BALLOTTAGGI COMUNALI 2017/ Caldarola: saranno la tomba del renzismo

- int. Peppino Caldarola

Per PEPPINO CALDAROLA il centrodestra si aggiudicherà i ballottaggi in cui è davanti. E il voto grillino potrebbe essere decisivo. Il Partito democratico? E’ morto a Palermo

matteo_renzi_zoom5_lapresse_2017
Matteo Renzi (LaPresse)

Il giorno dopo il voto nei comuni, tutti hanno vinto. Grillo, che vede una crescita “lenta ma inesorabile”; Berlusconi; Salvini, che immagina un centrodestra (avanti in 15 città su 25) a trazione leghista; Renzi, che esorta al “voto utile” contro la destra. Per Peppino Caldarola, uomo di sinistra non renziana, ex direttore de l’Unità, il centrodestra si aggiudicherà i ballottaggi in cui è davanti. E il voto grillino potrebbe essere decisivo. Il Pd? E’ morto a Palermo.

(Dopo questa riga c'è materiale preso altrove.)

-- ==== Sys2Proof/Tests/Slice0.lean ====
section
/-! SUPPORT. Tests: the checks of WellFormed, a word for every constructor, steps with the results of
95_test_vectors.md, and for every obligation with hypotheses a witness that meets them. -/

namespace Sys2Proof.Tests

open Sys2Proof.Machine

/-! ## Helpers -/

/-- A memory that holds these words at these addresses. -/
def words (ws : List (Nat × Nat)) : Memory :=
  ws.foldl (fun m p => memSetWord m (BitVec.ofNat 16 p.1) (BitVec.ofNat 16 p.2)) []

/-- The start state of 95_test_vectors.md section 2, with this FR and these words in memory. -/
def start (fr : Nat) (ws : List (Nat × Nat)) : State :=
  { State.reset with
    ip := 0x0100#16, sp := 0x8000#16, bp := 0x9000#16, ir := 0#16
    fr := BitVec.ofNat 16 fr, mem := words ws }

/-- The same on the reduced variant. -/
def onL (s : State) : State := { s with platform := { s.platform with variant := .markIIL } }

/-- IP, SP, BP, FR and IR after a step, and the words at these addresses. -/
def ends (o : Host.Outcome State Fault Refusal) (as : List Nat) :
    Option (List Nat × List (Option Nat)) :=
  match o with
  | .next t => some ([t.ip.toNat, t.sp.toNat, t.bp.toNat, t.fr.toNat, t.ir.toNat],
      as.map fun a => (memWord t.mem (BitVec.ofNat 16 a)).map BitVec.toNat)
  | _ => none

/-- The fault a step stops with. -/
def faults (o : Host.Outcome State Fault Refusal) : Option Fault :=
  match o with
  | .fault f => some f
  | _ => none

/-- A step answers a next state. -/
def nexts (o : Host.Outcome State Fault Refusal) : Bool :=
  match o with
  | .next _ => true
  | _ => false

/-- What `nexts` says. -/
theorem exists_of_nexts {o : Host.Outcome State Fault Refusal} (h : nexts o = true) :
    ∃ t, o = .next t := by
  cases o with
  | next t => exact ⟨t, rfl⟩
  | fault f => cases h
  | refused r => cases h

/-! ## WellFormed -/

/-- 95_test_vectors.md 2.1: the reserved values are no instructions of a program (check `defined`). -/
theorem test_reserved_not_well_formed :
    Instr.wellFormed .markII (.reserved1 ⟨.always, .zero, .zero, false, false⟩) = false ∧
    Instr.wellFormed .markII (.reserved63 ⟨.zero, .imm, .imm, false, false⟩) = false := by decide

/-- R242: INTR is not available on `MarkII_L` (check `available`), and is on `MarkII`. -/
theorem test_intr_well_formed_by_variant :
    Instr.wellFormed .markIIL (.intr ⟨.always, .imm, .zero, false, false⟩) = false ∧
    Instr.wellFormed .markII (.intr ⟨.always, .imm, .zero, false, false⟩) = true := by decide

/-! ## Decoding: words written out from R90 (bit 15, cmd, out, flg, in1, in0, cond) -/

theorem test_decode_data_movement :
    decodeWord 0b0_000000_1_0_11_00_001#16 = .ok (.copy ⟨.zero, .zero, .pop, false, true⟩) ∧
    decodeWord 0b0_000010_0_1_10_10_100#16 = .ok (.get ⟨.less, .peek, .peek, true, false⟩) ∧
    decodeWord 0b0_000011_0_0_01_11_111#16 = .ok (.set ⟨.overflow, .pop, .imm, false, false⟩) ∧
    decodeWord 0b0_000100_1_1_00_01_010#16 = .ok (.store8 ⟨.nonzero, .imm, .zero, true, true⟩) ∧
    decodeWord 0b0_000101_0_0_11_10_101#16 = .ok (.store16 ⟨.gequal, .peek, .pop, false, false⟩) ∧
    decodeWord 0b0_000110_0_1_10_00_000#16 = .ok (.load8 ⟨.always, .zero, .peek, true, false⟩) ∧
    decodeWord 0b0_000111_1_0_01_01_011#16 = .ok (.load16 ⟨.greater, .imm, .imm, false, true⟩) := by
  refine ⟨rfl, rfl, rfl, rfl, rfl, rfl, rfl⟩

theorem test_decode_system_registers :
    decodeWord 0b0_001000_1_0_00_11_110#16 = .ok (.cpuid ⟨.lequal, .pop, .zero, false, true⟩) ∧
    decodeWord 0b0_001001_0_1_11_00_001#16 = .ok (.halt ⟨.zero, .zero, .pop, true, false⟩) ∧
    decodeWord 0b0_001010_0_0_10_10_100#16 = .ok (.frget ⟨.less, .peek, .peek, false, false⟩) ∧
    decodeWord 0b0_001011_1_1_01_11_111#16 = .ok (.frset ⟨.overflow, .pop, .imm, true, true⟩) ∧
    decodeWord 0b0_001100_0_0_00_01_010#16 = .ok (.bpget ⟨.nonzero, .imm, .zero, false, false⟩) ∧
    decodeWord 0b0_001101_0_1_11_10_101#16 = .ok (.bpset ⟨.gequal, .peek, .pop, true, false⟩) ∧
    decodeWord 0b0_001110_1_0_10_00_000#16 = .ok (.spget ⟨.always, .zero, .peek, false, true⟩) ∧
    decodeWord 0b0_001111_0_1_01_01_011#16 = .ok (.spset ⟨.greater, .imm, .imm, true, false⟩) := by
  refine ⟨rfl, rfl, rfl, rfl, rfl, rfl, rfl, rfl⟩

theorem test_decode_arithmetic :
    decodeWord 0b0_010000_1_0_01_01_011#16 = .ok (.add ⟨.greater, .imm, .imm, false, true⟩) ∧
    decodeWord 0b0_010001_0_1_00_11_110#16 = .ok (.sub ⟨.lequal, .pop, .zero, true, false⟩) ∧
    decodeWord 0b0_010010_0_0_11_00_001#16 = .ok (.mul ⟨.zero, .zero, .pop, false, false⟩) ∧
    decodeWord 0b0_010011_1_1_10_10_100#16 = .ok (.div ⟨.less, .peek, .peek, true, true⟩) ∧
    decodeWord 0b0_010100_0_0_01_11_111#16 = .ok (.mod ⟨.overflow, .pop, .imm, false, false⟩) := by
  refine ⟨rfl, rfl, rfl, rfl, rfl⟩

theorem test_decode_logic_shift :
    decodeWord 0b0_010101_1_0_10_00_000#16 = .ok (.and ⟨.always, .zero, .peek, false, true⟩) ∧
    decodeWord 0b0_010110_0_1_01_01_011#16 = .ok (.or ⟨.greater, .imm, .imm, true, false⟩) ∧
    decodeWord 0b0_010111_0_0_00_11_110#16 = .ok (.xor ⟨.lequal, .pop, .zero, false, false⟩) ∧
    decodeWord 0b0_011000_1_1_11_00_001#16 = .ok (.not ⟨.zero, .zero, .pop, true, true⟩) ∧
    decodeWord 0b0_011001_0_0_10_10_100#16 = .ok (.signext ⟨.less, .peek, .peek, false, false⟩) ∧
    decodeWord 0b0_011010_0_1_01_11_111#16 = .ok (.rol ⟨.overflow, .pop, .imm, true, false⟩) ∧
    decodeWord 0b0_011011_1_0_00_01_010#16 = .ok (.ror ⟨.nonzero, .imm, .zero, false, true⟩) ∧
    decodeWord 0b0_011100_0_1_11_10_101#16 = .ok (.bswap ⟨.gequal, .peek, .pop, true, false⟩) ∧
    decodeWord 0b0_011101_0_0_10_00_000#16 = .ok (.asr ⟨.always, .zero, .peek, false, false⟩) ∧
    decodeWord 0b0_011110_1_1_01_01_011#16 = .ok (.lsl ⟨.greater, .imm, .imm, true, true⟩) ∧
    decodeWord 0b0_011111_0_0_00_11_110#16 = .ok (.lsr ⟨.lequal, .pop, .zero, false, false⟩) := by
  refine ⟨rfl, rfl, rfl, rfl, rfl, rfl, rfl, rfl, rfl, rfl, rfl⟩

theorem test_decode_control :
    decodeWord 0b0_100000_1_0_11_10_101#16 = .ok (.setip ⟨.gequal, .peek, .pop, false, true⟩) ∧
    decodeWord 0b0_100001_0_1_10_00_000#16 = .ok (.addip ⟨.always, .zero, .peek, true, false⟩) ∧
    decodeWord 0b0_100010_0_0_01_01_011#16 = .ok (.intr ⟨.greater, .imm, .imm, false, false⟩) := by
  refine ⟨rfl, rfl, rfl⟩

theorem test_decode_reserved_low :
    decodeWord 0b0_000001_1_0_00_01_010#16 = .ok (.reserved1 ⟨.nonzero, .imm, .zero, false, true⟩) ∧
    decodeWord 0b0_100011_0_1_11_10_101#16 = .ok (.reserved35 ⟨.gequal, .peek, .pop, true, false⟩) ∧
    decodeWord 0b0_100100_0_0_10_00_000#16 = .ok (.reserved36 ⟨.always, .zero, .peek, false, false⟩) ∧
    decodeWord 0b0_100101_1_1_01_01_011#16 = .ok (.reserved37 ⟨.greater, .imm, .imm, true, true⟩) ∧
    decodeWord 0b0_100110_0_0_00_11_110#16 = .ok (.reserved38 ⟨.lequal, .pop, .zero, false, false⟩) ∧
    decodeWord 0b0_100111_0_1_11_00_001#16 = .ok (.reserved39 ⟨.zero, .zero, .pop, true, false⟩) ∧
    decodeWord 0b0_101000_1_0_10_10_100#16 = .ok (.reserved40 ⟨.less, .peek, .peek, false, true⟩) ∧
    decodeWord 0b0_101001_0_1_01_11_111#16 = .ok (.reserved41 ⟨.overflow, .pop, .imm, true, false⟩) ∧
    decodeWord 0b0_101010_0_0_00_01_010#16 = .ok (.reserved42 ⟨.nonzero, .imm, .zero, false, false⟩) ∧
    decodeWord 0b0_101011_1_1_11_10_101#16 = .ok (.reserved43 ⟨.gequal, .peek, .pop, true, true⟩) ∧
    decodeWord 0b0_101100_0_0_10_00_000#16 = .ok (.reserved44 ⟨.always, .zero, .peek, false, false⟩) ∧
    decodeWord 0b0_101101_0_1_01_01_011#16 = .ok (.reserved45 ⟨.greater, .imm, .imm, true, false⟩) ∧
    decodeWord 0b0_101110_1_0_00_11_110#16 = .ok (.reserved46 ⟨.lequal, .pop, .zero, false, true⟩) ∧
    decodeWord 0b0_101111_0_1_11_00_001#16 = .ok (.reserved47 ⟨.zero, .zero, .pop, true, false⟩) ∧
    decodeWord 0b0_110000_0_0_10_10_100#16 = .ok (.reserved48 ⟨.less, .peek, .peek, false, false⟩) := by
  refine ⟨rfl, rfl, rfl, rfl, rfl, rfl, rfl, rfl, rfl, rfl, rfl, rfl, rfl, rfl, rfl⟩

theorem test_decode_reserved_high :
    decodeWord 0b0_110001_1_0_01_11_111#16 = .ok (.reserved49 ⟨.overflow, .pop, .imm, false, true⟩) ∧
    decodeWord 0b0_110010_0_1_00_01_010#16 = .ok (.reserved50 ⟨.nonzero, .imm, .zero, true, false⟩) ∧
    decodeWord 0b0_110011_0_0_11_10_101#16 = .ok (.reserved51 ⟨.gequal, .peek, .pop, false, false⟩) ∧
    decodeWord 0b0_110100_1_1_10_00_000#16 = .ok (.reserved52 ⟨.always, .zero, .peek, true, true⟩) ∧
    decodeWord 0b0_110101_0_0_01_01_011#16 = .ok (.reserved53 ⟨.greater, .imm, .imm, false, false⟩) ∧
    decodeWord 0b0_110110_0_1_00_11_110#16 = .ok (.reserved54 ⟨.lequal, .pop, .zero, true, false⟩) ∧
    decodeWord 0b0_110111_1_0_11_00_001#16 = .ok (.reserved55 ⟨.zero, .zero, .pop, false, true⟩) ∧
    decodeWord 0b0_111000_0_1_10_10_100#16 = .ok (.reserved56 ⟨.less, .peek, .peek, true, false⟩) ∧
    decodeWord 0b0_111001_0_0_01_11_111#16 = .ok (.reserved57 ⟨.overflow, .pop, .imm, false, false⟩) ∧
    decodeWord 0b0_111010_1_1_00_01_010#16 = .ok (.reserved58 ⟨.nonzero, .imm, .zero, true, true⟩) ∧
    decodeWord 0b0_111011_0_0_11_10_101#16 = .ok (.reserved59 ⟨.gequal, .peek, .pop, false, false⟩) ∧
    decodeWord 0b0_111100_0_1_10_00_000#16 = .ok (.reserved60 ⟨.always, .zero, .peek, true, false⟩) ∧
    decodeWord 0b0_111101_1_0_01_01_011#16 = .ok (.reserved61 ⟨.greater, .imm, .imm, false, true⟩) ∧
    decodeWord 0b0_111110_0_1_00_11_110#16 = .ok (.reserved62 ⟨.lequal, .pop, .zero, true, false⟩) ∧
    decodeWord 0b0_111111_0_0_11_00_001#16 = .ok (.reserved63 ⟨.zero, .zero, .pop, false, false⟩) := by
  refine ⟨rfl, rfl, rfl, rfl, rfl, rfl, rfl, rfl, rfl, rfl, rfl, rfl, rfl, rfl, rfl⟩

/-- 95_test_vectors.md 2.1 and 2.10. -/
theorem test_decode_bit15 : decodeWord 0x8000#16 = .error .reservedBit15 := rfl

/-- 95_test_vectors.md 2.1: `sub b [i0:pop] [i1:imm] [f:yes] [out:push]` as bytes in memory. -/
theorem test_decode_bytes :
    decode [0xB8#8, 0x23#8, 0x34#8, 0x12#8, 0xFF#8] =
      .ok (.sub ⟨.always, .pop, .imm, true, true⟩, [0x1234#16], [0xFF#8]) := rfl

/-- 95_test_vectors.md 2.1: the word of `mul [i0:peek] [i1:pop] [out:push]`. -/
theorem test_encode_mul : encodeWord (.mul ⟨.always, .peek, .pop, false, true⟩) = 0x2570#16 := by
  decide

/-- The opcode table's numbering: the second word counts on from bit 16. -/
theorem test_table_word :
    decodeTableWord 32 0x12340108 = some (.copy ⟨.always, .imm, .zero, false, true⟩) ∧
    decodeTableWord 16 0x8000 = none := ⟨rfl, rfl⟩

/-- A placed instruction is the first one after reset (log 29): NOT of zero, pushed and flagged. -/
theorem test_placed_instruction_runs :
    ends (step (State.reset.withFetchWord 16 0x3180)) [0xFFFE] =
      some ([0x0102, 0xFFFE, 0, 0x0002, 0], [some 0xFFFF]) := by decide

/-! ## One step: 95_test_vectors.md sections 2.2 to 2.9 -/

/-- Vector 2.4.4. -/
theorem test_copy_peek_flags :
    ends (step (start 0x0000 [(0x8000, 0x8001), (0x0100, 0x0190)])) [0x7ffe, 0x8000] =
      some ([0x0102, 0x7ffe, 0x9000, 0x0002, 0x0000], [some 0x8001, some 0x8001]) := by decide

/-- Vector 2.4.7. -/
theorem test_get_below_bp :
    ends (step (start 0x0000 [(0x8ffe, 0xbeef), (0x0100, 0x0508), (0x0102, 0xffff)])) [0x7ffe] =
      some ([0x0104, 0x7ffe, 0x9000, 0x0000, 0x0000], [some 0xbeef]) := by decide

/-- Vector 2.4.10. -/
theorem test_get_odd_bp : faults (step { start 0x0000 [(0x0100, 0x0508), (0x0102, 0x0001)] with bp := 0x9001#16 }) =
    some .unaligned := by decide

/-- Vector 2.4.12. -/
theorem test_set_pops_index_then_value :
    ends (step (start 0x0000 [(0x8000, 0x0003), (0x8002, 0x7777), (0x0100, 0x0678)])) [0x9006] =
      some ([0x0102, 0x8004, 0x9000, 0x0000, 0x0000], [some 0x7777]) := by decide

/-- Vector 2.4.15. -/
theorem test_store8_high_byte_of_word :
    ends (step (start 0x0000 [(0x4000, 0x0000), (0x0100, 0x09a8), (0x0102, 0x12ab), (0x0104, 0x4001)])) [0x4000, 0x7ffe] =
      some ([0x0106, 0x7ffe, 0x9000, 0x0000, 0x0000], [some 0xab00, some 0x00ab]) := by decide

/-- Vector 2.4.19. -/
theorem test_store16_pops_value :
    ends (step (start 0x0000 [(0x8000, 0xbeef), (0x8002, 0x4000), (0x0100, 0x0a58)])) [0x4000] =
      some ([0x0102, 0x8002, 0x9000, 0x0000, 0x0000], [some 0xbeef]) := by decide

/-- Vector 2.4.20. -/
theorem test_store16_odd : faults (step (start 0x0000 [(0x0100, 0x0a28), (0x0102, 0x0001), (0x0104, 0x4001)])) =
    some .unaligned := by decide

/-- Vector 2.4.21. -/
theorem test_load8_zero_extends :
    ends (step (start 0x0000 [(0x4000, 0x80ff), (0x0100, 0x0d88), (0x0102, 0x4001)])) [0x7ffe] =
      some ([0x0104, 0x7ffe, 0x9000, 0x0000, 0x0000], [some 0x0080]) := by decide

Peppino Caldarola, cominciamo da chi ha vinto e da chi ha perso.

La verità definitiva la sapremo dopo i ballottaggi, per ora i 5 Stelle sono i veri sconfitti. Il centrodestra unito è in netta ripresa, il Pd, che temeva non poco questo voto, tutto sommato se l’è cavata anche se con Genova perderà l’intera Liguria. Sono risultati che segnano una tendenza, ma non dicono nulla di ciò che potrebbe accadere alle politiche.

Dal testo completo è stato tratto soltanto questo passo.